From my labors in the wet I raised my head. He was addressing the lifeguard, a young light-skinned black guy, kind of husky and hunched over a cardboard box at his table. I thought I perceived a golden crumb or two upon his chin but maybe, who knows.

He laughed, and said something. And then his countenance turned neutral once again, like a light turned off, and he bent his head to continue eating cake.

Monday, August 27, 2007

The warmth and faint viscosity of late-summer lakewater.

The dry pine needles and hot, hot gravel underfoot.

A ride in the car, to town, to buy some beer and corn.

The raft, or what do you call it, the float. The cold and probably murky water underneath, forbidding, like the space below the bed, you were a kid.

The profusion of tin foil. Enfolding unappealing charred and gray leftovers off the grill.

The sunset and later, stars.

Thin plywood walls to keep separate the cabin's drowsy inhabitants from the mosquitos and the dew.

The loons with their nearly human cry.

Saturday, August 18, 2007

Precipitously it became Friday and I tried to reconstruct the week.

Tuesday night I went downtown.

John and I were going to see Badly Drawn Boy at some tent or something at the South Street Seaport so we got in a cab and disembarked on those cobblestoned and narrow streets, narrowed further by the burrowing ConEd crews and scaffolds; that other city down there.

There's a mall down there you go into, a cheap one. A perfunctory place. Beyond terraced tourist traps along the boardwalk. And empty, like no one ever goes there, or maybe it was just too late, but what's the difference. The true Mall of America.

We walked through, lost. Zoltar the Seer stood frozen in his booth beside a grove of hardy atrium plants.

He looked like my older brother's ceramic Ringo Starr piggy bank from way back then.

Just then an older black man leaned over the balcony on the floor above. The tent is that way, he said.

The show was very good and their lead singer seemed a little crazy.

A strange and sparse crowd, in this peculiar, circular, circus tent, a bar and tables around its perimeter. One guy, straighter than you could believe, a suit and tie, shave and a haircut, two bits. He had a woman with him, tonguing his ear. Or was it a woman? Clutching his neck. Was it a man? She pawed his tailored-pantsed ass. A monster? Replicant? She'd lift her nyloned leg and hug his trunk a little in her knee.
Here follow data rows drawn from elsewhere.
/-- An enabled group: a new delay with the Stroke at which its ramp ends, the Stroke from which its destinations ramp up again and the first
sample that it has not read (R313), the Stroke after that of its last item read,
the concealed samples with the mask of the members concealed, newest first, the samples concealed in an open episode, and the counts of R321. -/
structure AudGrpDyn where
  cfg : AudGrpCfg
  next : Option (Nat × Nat) := none
  back : Option Nat := none
  seen : Nat := 0
  upto : Nat := 0
  hidden : List (Nat × Nat) := []
  episode : Option Nat := none
  read : Nat := 0
  concealed : Nat := 0
  late : Nat := 0
  episodes : Nat := 0
  deriving DecidableEq, Repr

/-- A channel-status block in assembly (R296): frames since its start, and the bytes of A and B. -/
structure CsAsm where
  pos : Nat := 192
  a : List Nat := []
  b : List Nat := []
  deriving DecidableEq, Repr

/-- An AES3 input's frames: how many have come, the frames whose samples stand for A and for B, and each sample that another took the place of,
newest first, as (Stroke, subframe, frame, frame that stands) (R297). -/
structure AesIn where
  count : Nat := 0
  a : Nat := 0
  b : Nat := 0
  stands : List (Nat × Nat × Nat × Nat) := []
  deriving DecidableEq, Repr

/-- A linear ramp over 1 ms, up or down, from the boundary of a Stroke (R301, R306, R313). -/
structure Ramp where
  up : Bool
  start : Nat
  deriving DecidableEq, Repr

/-- Samples of a destination that wait for the Stroke of their play time (R309): `first` is the first one's index at the group's `rate`, `lag`
is D and `wait` A + 2; `valid` holds their validity bits (R311). -/
structure Play where
  dest : Nat
  group : Nat
  stroke : Nat
  first : Nat
  rate : Nat
  lag : Nat
  wait : Nat
  words : List Nat
  valid : List Nat
  deriving DecidableEq, Repr

/-- What an ASRC channel serves (R294, R308): whether it lies on the way out of the media domain, the input or output by its number in the
Charter's class AUDIO_IO, its channel there and the group for an input's, and the Crew. -/
structure AsrcUse where
  out : Bool
  io : Nat
  chan : Nat
  group : Nat
  crew : Nat
  deriving DecidableEq, Repr

/-- The audio block beside its registers: groups; what ASRC channels serve; by source (R325 codes), what has arrived as (first sample, sample after the last,
Stroke), newest first, and the Strokes over which an input or port was unlocked; channel-status blocks in assembly; one more than
the last sequence number of each network stream; the masks of each port, keyed 2 × port + direction, as (Stroke, mask),
newest first (R320); the frames of AES3 inputs (R297); the ramps of outputs by their numbers in the Charter's class AUDIO_IO (R301, R306); and
what waits to be played, oldest first (R309). -/
structure Aud where
  groups : Tab (Option AudGrpDyn) := []
  asrcs : Tab (Option AsrcUse) := []
  arrived : Tab (List (Nat × Nat × Nat)) := []
  unlocked : Tab (List (Nat × Option Nat)) := []
  cs : Tab CsAsm := []
  lastSeq : Tab Nat := []
  masks : Tab (List (Nat × Nat)) := []
  ins : Tab AesIn := []
  ramps : Tab (Option Ramp) := []
  plays : List Play := []
  deriving DecidableEq, Repr
/-! ## Lanes and ports (chapter "Serial lanes and media ports") -/

/-- A lane beside its registers (R328, R333–R337, R346). `eq` names the state of CTLE and DFE, `snap` the state in the
snapshot; `run` and `least` count samples towards the next snapshot; `lost` is the local time in ns of a loss of lock not yet
made good, `warmAt` that of the last warm relock, `revertAt` the Stroke of a revert that bars the next; `begun` that the
lane has started since the reset of NET; `rate` the exponent of a rate injection that runs. -/
structure LaneDyn where
  eq : Nat := 0
  snap : Option Nat := none
  run : Nat := 0
  least : Nat := 255
  lost : Option Nat := none
  warmAt : Option Nat := none
  revertAt : Option Nat := none
  begun : Bool := false
  rate : Option Nat := none
  deriving DecidableEq, Repr

/-- The lanes and ports beside their registers: `upFrom` is one more than the Stroke from whose boundary a MAC instance
accepts egress (R341), `firmware` the frames passed to firmware in the current second (second, count) (R350), `margins` the least margin of each
lane since the last health report (R389). -/
structure Lan where
  lanes : Tab LaneDyn := []
  upFrom : Tab Nat := []
  firmware : Tab (Nat × Nat) := []
  margins : Tab Nat := []
  deriving DecidableEq, Repr
/-! ## Traffic (chapter "Traffic") -/

/-- A token bucket (R359, R365): its level in units of 1/8,000,000 byte, and the local time in ns of that level. -/
structure Bucket where
  level : Int
  at_ : Nat
  deriving DecidableEq, Repr

/-- A gate control list (R369): (gate bits, interval in ns) entries and BASE in ns. -/
structure GateList where
  entries : List (Nat × Nat)
  base : Nat
  deriving DecidableEq, Repr

/-- The gates of an egress port (R370): the list in force with its present entry and the local time in ns at which that entry ends,
and the pending list with its time T. -/
structure GateDyn where
  active : Option GateList
  entry : Nat
  ends : Nat
  pending : Option (GateList × Nat)
  deriving DecidableEq, Repr

/-- A live frame in an egress port's layout (R366): its start and its nominal launch time in ps
from the Stroke's boundary, its queue, packet number, counted length, RTP payload bytes, whether it is anchored, its RTP timestamp and marker bit,
and its transport packets by PID with what they carry (R373). -/
structure LiveFrame where
  start : Nat
  nominal : Nat
  queue : Nat
  no : Nat
  length : Nat
  bytes : Nat
  anchored : Bool
  ts : Nat
  marker : Bool
  pids : List (Nat × Nat)
  deriving DecidableEq, Repr

/-- EGS beside its registers. `policers` is keyed 2 × entry + path; `buckets` holds port m at m, class c of port m at
64 + 8m + c, subscriber s at 1,024 + s and queue q at 2,048 + q; `control` holds each port's waiting control frames: bytes,
the descriptor that one completes, and what an EAPOL frame holds; `layout` the live frames of this Stroke, by port; `sent` the packets sent of each queue (R374, R375); `replay` the
SRTP indexes seen of each classifier entry, newest first; `neighbours` the unicast addresses firmware has resolved (R375);
`rows` the picture rows of each
ingest flow that have arrived whole, as (frame, first, last), newest first (R142); `busy` the local time in ps at which each port's wire
is free. -/
structure Egs where
  policers : Tab (Option Bucket) := []
  buckets : Tab (Option Bucket) := []
  gates : Tab (Option GateDyn) := []
  control : Tab (List (Nat × Option Desc × List Nat)) := []
  layout : Tab (List LiveFrame) := []
  sent : Tab Nat := []
  replay : Tab (List Nat) := []
  neighbours : List (Nat × Nat) := []
  rows : Tab (List (Nat × Nat × Nat)) := []
  busy : Tab Nat := []
  deriving DecidableEq, Repr
/-! ## Paths (chapter "Faults, dual paths and availability") -/

/-- A merge key (R378, R379): the key, the local time in ns of its first candidate, that candidate's path and the CRC-32C of
its payload, and whether the other path's candidate has been compared. -/
structure MergeKey where
  key : Nat
  at_ : Nat
  path : Nat
  crc : Nat
  paired : Bool
  deriving DecidableEq, Repr

/-- The merge of an ingest flow: the highest key delivered, recent keys, and the counts since the last report (R389). -/
structure MergeDyn where
  high : Nat
  keys : List MergeKey
  both : Nat
  onlyA : Nat
  onlyB : Nat
  lost : Nat
  late : Nat
  deriving DecidableEq, Repr

/-- What a pair of ports has gathered since the last report: skews in units of 10 µs and packet counts. -/
structure PairAcc where
  skew : Option (Int × Int) := none
  onlyA : Nat := 0
  onlyB : Nat := 0
  both : Nat := 0
  deriving DecidableEq, Repr

/-- A foreign master of a PTP side (R401): its port, what it announces, the Stroke of its last Announce, and whether two have come within 4 of its
intervals. -/
structure ForeignMaster where
  source : Nat
  told : Announce
  heard : Nat
  qualified : Bool
  deriving DecidableEq, Repr

/-- A PTP side (R385): whether Announce, Sync and a path delay are within their limits, the grandmaster, the last offset and
path delay in ps, the Stroke since which it has been healthy without a break, its foreign masters and the best of them, and the VLAN tag
of the last Sync (R401). -/
structure Side where
  announce : Bool := false
  sync : Bool := false
  delay : Bool := false
  gm : Nat := 0
  offset : Int := 0
  pathDelay : Int := 0
  since : Option Nat := none
  masters : List ForeignMaster := []
  best : Option Nat := none
  vlan : Option Nat := none
  deriving DecidableEq, Repr

/-- PATH beside its registers. Sides are 0 for instance PORT and 1 for its partner; `mismatch` and `delivered` count by MAC
instance and port group since the last report; `clean` counts consecutive reports without a cause (R390); `lastGm` is the
Stroke of the last change of grandmaster (R387); `wait` that from which the wait to restore runs; `paused` the local time
until which PAUSE stops a transmitter (R349). -/
structure Pth where
  merges : Tab (Option MergeDyn) := []
  pairs : Tab PairAcc := []
  mismatch : Tab Nat := []
  delivered : Tab Nat := []
  sides : Tab Side := []
  clean : Tab Nat := []
  lastGm : Option Nat := none
  wait : Option Nat := none
  paused : Tab Nat := []
  deriving DecidableEq, Repr
/-! ## Network time (chapter "Network time, time-stamps and timed pins") -/

/-- A timed output in operation (R406, R407): the next edge of its schedule, whether a pulse is out, and the local time in ns at which the last
one ends. -/
structure TimeOut where
  next : Option Nat := none
  high : Bool := false
  ends : Nat := 0
  deriving DecidableEq, Repr

/-- TIME beside its registers. `lockRun` counts consecutive offsets within LOCK_NS (R399); `hist` holds (Stroke, base
increment) of the last 64 s of LOCKED, newest first (R400); `corr` is the temperature correction in 2^-32 ns (R405); captures
are (local time in ns, falling) oldest first (R408); `popped` holds the seconds latched by the last pop; `utc` is the UTC
offset announced and `utcNext` one that waits for the end of the day (R404); `pulse` the Stroke of the last PPS_IN edge. -/
structure Tim where
  lockRun : Nat := 0
  hist : List (Nat × Nat) := []
  corr : Int := 0
  outs : Tab TimeOut := []
  caps : Tab (List (Nat × Bool)) := []
  utc : Option Nat := none
  utcNext : Option Nat := none
  pulse : Option Nat := none
  ppsHigh : Bool := false
  deriving DecidableEq, Repr
/-! ## Memory (chapter "In-package memory and its controller") -/

/-- A request to a pseudo-channel (R421): the Crew of the item, the byte offset, the bytes of a write (none: a read of the
sector), and the bits of the sector's 288 that its cells have flipped since they were written. -/
structure MemReq where
  crew : Nat
  addr : Nat
  write : Option (List Nat)
  flips : Nat
  deriving DecidableEq, Repr

/-- A pseudo-channel beside its registers: the write queue (offset, bytes), oldest first (R422); requests that wait for a
thaw (R429); local times in ns of parity errors (R427); sectors that froze it, with the Stroke (R427); its last 64 commands,
newest first (R428); postponed refreshes by bank and banks whose refresh fell due while frozen (R423); the trained
centres and the centres in use, by lane (R425, R426); the sector and the requester of the read that froze it. -/
structure PcDyn where
  queue : List (Nat × List Nat) := []
  waiting : List MemReq := []
  parity : List Nat := []
  froze : List (Nat × Nat) := []
  cmds : List Nat := []
  postponed : Tab Nat := []
  owed : List Nat := []
  trained : Tab Nat := []
  centre : Tab Nat := []
  failing : Option (Nat × Nat) := none
  deriving DecidableEq, Repr

/-- MEM beside its registers and the bytes. `check` holds, by granule (pseudo-channel × 2^25 + granule), the exclusive-or of the stored check bits with the right ones. -/
structure Mem where
  pcs : Tab PcDyn := []
  check : Tab Nat := []
  deriving DecidableEq, Repr
/-! ## Security (chapter "Crews, keys and the two-party Charter") -/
Was she a building? Or a tree?

A motorcycle.

There was in fact some babbly debate about her. What she was. Some had it that she was a whore. And the debate reverberated until it seemed one person, one guy.

John wanted to kick some guy's ass.

He said something to the effect and I nodded and smiled noncommittally and sucked a piece of ice from the bottom of my whiskey.

We left before the second encore.

Monday, August 13, 2007

What's really in the Dibs ice cream bonbons container that the bag-burdened woman sitting beside me on the train was holding and then placed on the seat between us?

Probably a live scarab.

A woman across from me has a big, black leather bag and tall leather boots and she reminds me of PC's friend Sean, an animal rights vegetarian in a void, wearing pleather shoes and quietly forgoing the boiled and fried meats that we'd routinely jam into our drunken maws before the crépuscule. He'd have lots of plain pizza I guess, so lived no more healthily than us.

Thursday, August 09, 2007

I heard the crack of the impact of heavy raindrops on the air conditioning unit outside the window early this morning and as usual I had a hard time believing it was rain. I remember thinking through my half-sleep, That can't be the rain. But then there was a flash of lightning that shone through the blinds and a mighty boom and so I knew it was.

In the morning getting up, as usual. Sara had left already and called to say the trains weren't running. When I went out the world was sunny, hot, and the air was thick, and swarms of people drifted lazily into each others' way like bees drunk on nectar. I walked two blocks east and then back again to take a cab to work.

I noticed a corner of Madison Square Garden is named after Joe Louis and I wondered how I'd never noticed it before. There was his name white on blue.

You could forget about the bus.

A barker was giving away free papers. Two cops walked by smiling. New York cops seem to like it when things are just a bit fucked up.